**Directions for this task**.
Return each line in the records below that includes "zoneSea".

Given information below:

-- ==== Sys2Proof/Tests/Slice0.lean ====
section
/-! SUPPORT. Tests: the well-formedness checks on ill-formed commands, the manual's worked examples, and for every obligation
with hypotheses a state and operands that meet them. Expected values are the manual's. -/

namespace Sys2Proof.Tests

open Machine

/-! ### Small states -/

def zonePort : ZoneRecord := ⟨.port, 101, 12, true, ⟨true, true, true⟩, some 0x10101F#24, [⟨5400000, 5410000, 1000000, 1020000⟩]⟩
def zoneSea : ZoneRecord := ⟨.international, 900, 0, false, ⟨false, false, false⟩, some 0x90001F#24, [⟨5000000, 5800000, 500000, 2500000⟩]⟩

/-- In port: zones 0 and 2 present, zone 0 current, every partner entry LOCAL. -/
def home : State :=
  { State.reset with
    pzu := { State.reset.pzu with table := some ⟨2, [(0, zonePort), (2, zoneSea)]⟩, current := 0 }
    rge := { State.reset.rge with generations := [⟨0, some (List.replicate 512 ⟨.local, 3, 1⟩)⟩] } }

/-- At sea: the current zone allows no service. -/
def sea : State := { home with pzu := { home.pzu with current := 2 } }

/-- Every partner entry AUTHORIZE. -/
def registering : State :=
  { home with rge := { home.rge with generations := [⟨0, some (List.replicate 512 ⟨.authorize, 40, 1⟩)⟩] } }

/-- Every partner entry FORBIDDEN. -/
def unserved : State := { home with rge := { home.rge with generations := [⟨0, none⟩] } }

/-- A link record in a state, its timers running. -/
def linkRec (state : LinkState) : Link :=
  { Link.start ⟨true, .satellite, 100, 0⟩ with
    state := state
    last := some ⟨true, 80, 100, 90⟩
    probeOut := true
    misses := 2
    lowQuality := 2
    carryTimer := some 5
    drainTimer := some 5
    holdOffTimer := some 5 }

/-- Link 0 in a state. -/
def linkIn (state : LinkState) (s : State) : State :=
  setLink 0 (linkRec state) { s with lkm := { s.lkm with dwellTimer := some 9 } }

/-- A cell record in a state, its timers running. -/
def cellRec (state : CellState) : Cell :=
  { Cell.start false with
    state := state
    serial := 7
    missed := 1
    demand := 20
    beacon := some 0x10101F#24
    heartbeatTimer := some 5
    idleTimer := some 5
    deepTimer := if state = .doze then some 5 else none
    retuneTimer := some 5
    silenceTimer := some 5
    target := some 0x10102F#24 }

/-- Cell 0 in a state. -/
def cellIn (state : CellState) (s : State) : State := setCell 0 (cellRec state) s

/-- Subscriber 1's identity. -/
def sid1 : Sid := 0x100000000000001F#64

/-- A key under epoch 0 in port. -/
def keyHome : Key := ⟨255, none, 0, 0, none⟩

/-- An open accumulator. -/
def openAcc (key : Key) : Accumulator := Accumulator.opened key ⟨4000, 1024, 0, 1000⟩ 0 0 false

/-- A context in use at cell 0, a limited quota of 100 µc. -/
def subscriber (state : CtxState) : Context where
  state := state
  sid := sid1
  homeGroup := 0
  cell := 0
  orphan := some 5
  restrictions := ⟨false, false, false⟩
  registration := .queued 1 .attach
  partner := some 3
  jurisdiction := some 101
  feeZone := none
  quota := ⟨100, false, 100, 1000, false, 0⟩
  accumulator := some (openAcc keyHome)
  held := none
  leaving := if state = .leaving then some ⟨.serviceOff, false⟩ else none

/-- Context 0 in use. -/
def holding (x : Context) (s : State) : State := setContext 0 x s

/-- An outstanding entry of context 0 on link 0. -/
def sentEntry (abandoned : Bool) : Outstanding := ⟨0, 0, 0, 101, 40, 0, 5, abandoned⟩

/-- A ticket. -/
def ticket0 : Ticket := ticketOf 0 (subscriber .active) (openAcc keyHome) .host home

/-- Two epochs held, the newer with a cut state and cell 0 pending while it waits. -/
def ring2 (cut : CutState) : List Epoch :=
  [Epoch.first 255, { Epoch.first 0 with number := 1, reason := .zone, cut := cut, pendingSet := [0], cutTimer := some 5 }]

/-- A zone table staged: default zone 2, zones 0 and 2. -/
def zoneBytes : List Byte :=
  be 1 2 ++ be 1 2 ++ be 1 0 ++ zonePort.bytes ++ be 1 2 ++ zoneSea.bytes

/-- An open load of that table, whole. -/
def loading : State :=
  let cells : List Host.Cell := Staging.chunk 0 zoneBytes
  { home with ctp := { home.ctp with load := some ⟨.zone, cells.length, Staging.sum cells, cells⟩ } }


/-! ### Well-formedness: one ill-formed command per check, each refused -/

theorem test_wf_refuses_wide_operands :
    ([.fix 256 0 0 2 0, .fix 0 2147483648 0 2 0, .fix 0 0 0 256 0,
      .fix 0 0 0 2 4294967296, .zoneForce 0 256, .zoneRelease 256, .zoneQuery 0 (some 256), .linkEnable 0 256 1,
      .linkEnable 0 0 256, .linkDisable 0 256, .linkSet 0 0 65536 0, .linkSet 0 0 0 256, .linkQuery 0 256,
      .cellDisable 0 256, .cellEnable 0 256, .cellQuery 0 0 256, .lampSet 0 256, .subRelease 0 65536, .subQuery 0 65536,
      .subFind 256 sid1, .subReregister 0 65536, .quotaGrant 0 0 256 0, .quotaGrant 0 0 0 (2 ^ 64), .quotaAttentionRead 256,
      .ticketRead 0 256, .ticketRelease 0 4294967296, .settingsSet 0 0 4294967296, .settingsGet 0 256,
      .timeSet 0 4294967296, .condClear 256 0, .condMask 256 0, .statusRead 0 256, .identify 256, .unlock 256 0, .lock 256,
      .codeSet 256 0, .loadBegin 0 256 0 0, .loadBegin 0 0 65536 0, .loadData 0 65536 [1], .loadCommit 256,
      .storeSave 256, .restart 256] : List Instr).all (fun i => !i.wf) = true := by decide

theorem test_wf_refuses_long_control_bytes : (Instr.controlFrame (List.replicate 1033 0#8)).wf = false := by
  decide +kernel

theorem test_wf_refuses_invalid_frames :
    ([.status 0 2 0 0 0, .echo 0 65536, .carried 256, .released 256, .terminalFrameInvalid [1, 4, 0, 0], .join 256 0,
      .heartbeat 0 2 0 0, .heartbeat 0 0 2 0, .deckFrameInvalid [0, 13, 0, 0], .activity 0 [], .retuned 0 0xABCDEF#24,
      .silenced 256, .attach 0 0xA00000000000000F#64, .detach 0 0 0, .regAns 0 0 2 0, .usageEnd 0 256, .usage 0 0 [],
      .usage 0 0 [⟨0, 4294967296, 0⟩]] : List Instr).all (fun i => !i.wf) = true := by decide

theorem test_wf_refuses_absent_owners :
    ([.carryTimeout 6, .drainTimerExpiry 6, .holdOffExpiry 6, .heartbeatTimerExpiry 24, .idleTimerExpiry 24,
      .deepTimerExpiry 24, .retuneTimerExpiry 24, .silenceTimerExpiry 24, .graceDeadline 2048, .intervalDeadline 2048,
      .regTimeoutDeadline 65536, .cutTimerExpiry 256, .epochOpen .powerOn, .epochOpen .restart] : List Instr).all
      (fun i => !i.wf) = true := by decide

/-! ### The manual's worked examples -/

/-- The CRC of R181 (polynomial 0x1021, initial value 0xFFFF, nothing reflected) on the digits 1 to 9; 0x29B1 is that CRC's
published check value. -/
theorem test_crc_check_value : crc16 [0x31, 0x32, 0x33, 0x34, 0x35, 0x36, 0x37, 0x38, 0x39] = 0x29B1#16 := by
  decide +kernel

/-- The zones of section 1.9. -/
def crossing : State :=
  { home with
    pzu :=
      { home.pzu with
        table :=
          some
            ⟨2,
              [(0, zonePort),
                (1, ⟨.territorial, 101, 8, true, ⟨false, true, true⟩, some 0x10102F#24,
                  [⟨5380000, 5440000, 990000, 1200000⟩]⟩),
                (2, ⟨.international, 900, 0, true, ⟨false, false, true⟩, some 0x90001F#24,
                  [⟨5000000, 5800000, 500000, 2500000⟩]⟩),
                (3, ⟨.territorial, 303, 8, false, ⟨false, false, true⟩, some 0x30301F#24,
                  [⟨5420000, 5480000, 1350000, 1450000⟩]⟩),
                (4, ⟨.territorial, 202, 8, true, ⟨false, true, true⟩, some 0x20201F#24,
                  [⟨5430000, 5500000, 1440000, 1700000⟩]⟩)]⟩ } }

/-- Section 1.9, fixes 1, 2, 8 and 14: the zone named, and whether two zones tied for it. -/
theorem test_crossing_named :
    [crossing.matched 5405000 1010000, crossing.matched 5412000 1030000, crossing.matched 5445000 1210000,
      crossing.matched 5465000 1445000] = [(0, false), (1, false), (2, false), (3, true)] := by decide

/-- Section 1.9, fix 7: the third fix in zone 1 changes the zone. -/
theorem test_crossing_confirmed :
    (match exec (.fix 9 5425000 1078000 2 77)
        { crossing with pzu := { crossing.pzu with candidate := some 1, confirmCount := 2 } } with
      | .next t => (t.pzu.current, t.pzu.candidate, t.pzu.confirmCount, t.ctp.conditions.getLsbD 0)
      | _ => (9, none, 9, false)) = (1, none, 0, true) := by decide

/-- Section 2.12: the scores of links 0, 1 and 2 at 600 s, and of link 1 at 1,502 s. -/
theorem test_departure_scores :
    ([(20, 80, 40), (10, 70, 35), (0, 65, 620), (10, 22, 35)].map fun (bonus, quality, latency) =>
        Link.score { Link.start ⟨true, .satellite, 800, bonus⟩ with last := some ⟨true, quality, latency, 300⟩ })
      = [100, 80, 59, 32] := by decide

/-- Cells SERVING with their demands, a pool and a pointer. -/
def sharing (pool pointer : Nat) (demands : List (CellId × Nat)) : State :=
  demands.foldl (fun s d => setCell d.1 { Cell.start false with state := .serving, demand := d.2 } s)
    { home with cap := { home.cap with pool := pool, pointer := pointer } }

End of Given information.

**Finished task**.
def zoneSea : ZoneRecord := ⟨.international, 900, 0, false, ⟨false, false, false⟩, some 0x90001F#24, [⟨5000000, 5800000, 500000, 2500000⟩]⟩
    pzu := { State.reset.pzu with table := some ⟨2, [(0, zonePort), (2, zoneSea)]⟩, current := 0 }
  be 1 2 ++ be 1 2 ++ be 1 0 ++ zonePort.bytes ++ be 1 2 ++ zoneSea.bytes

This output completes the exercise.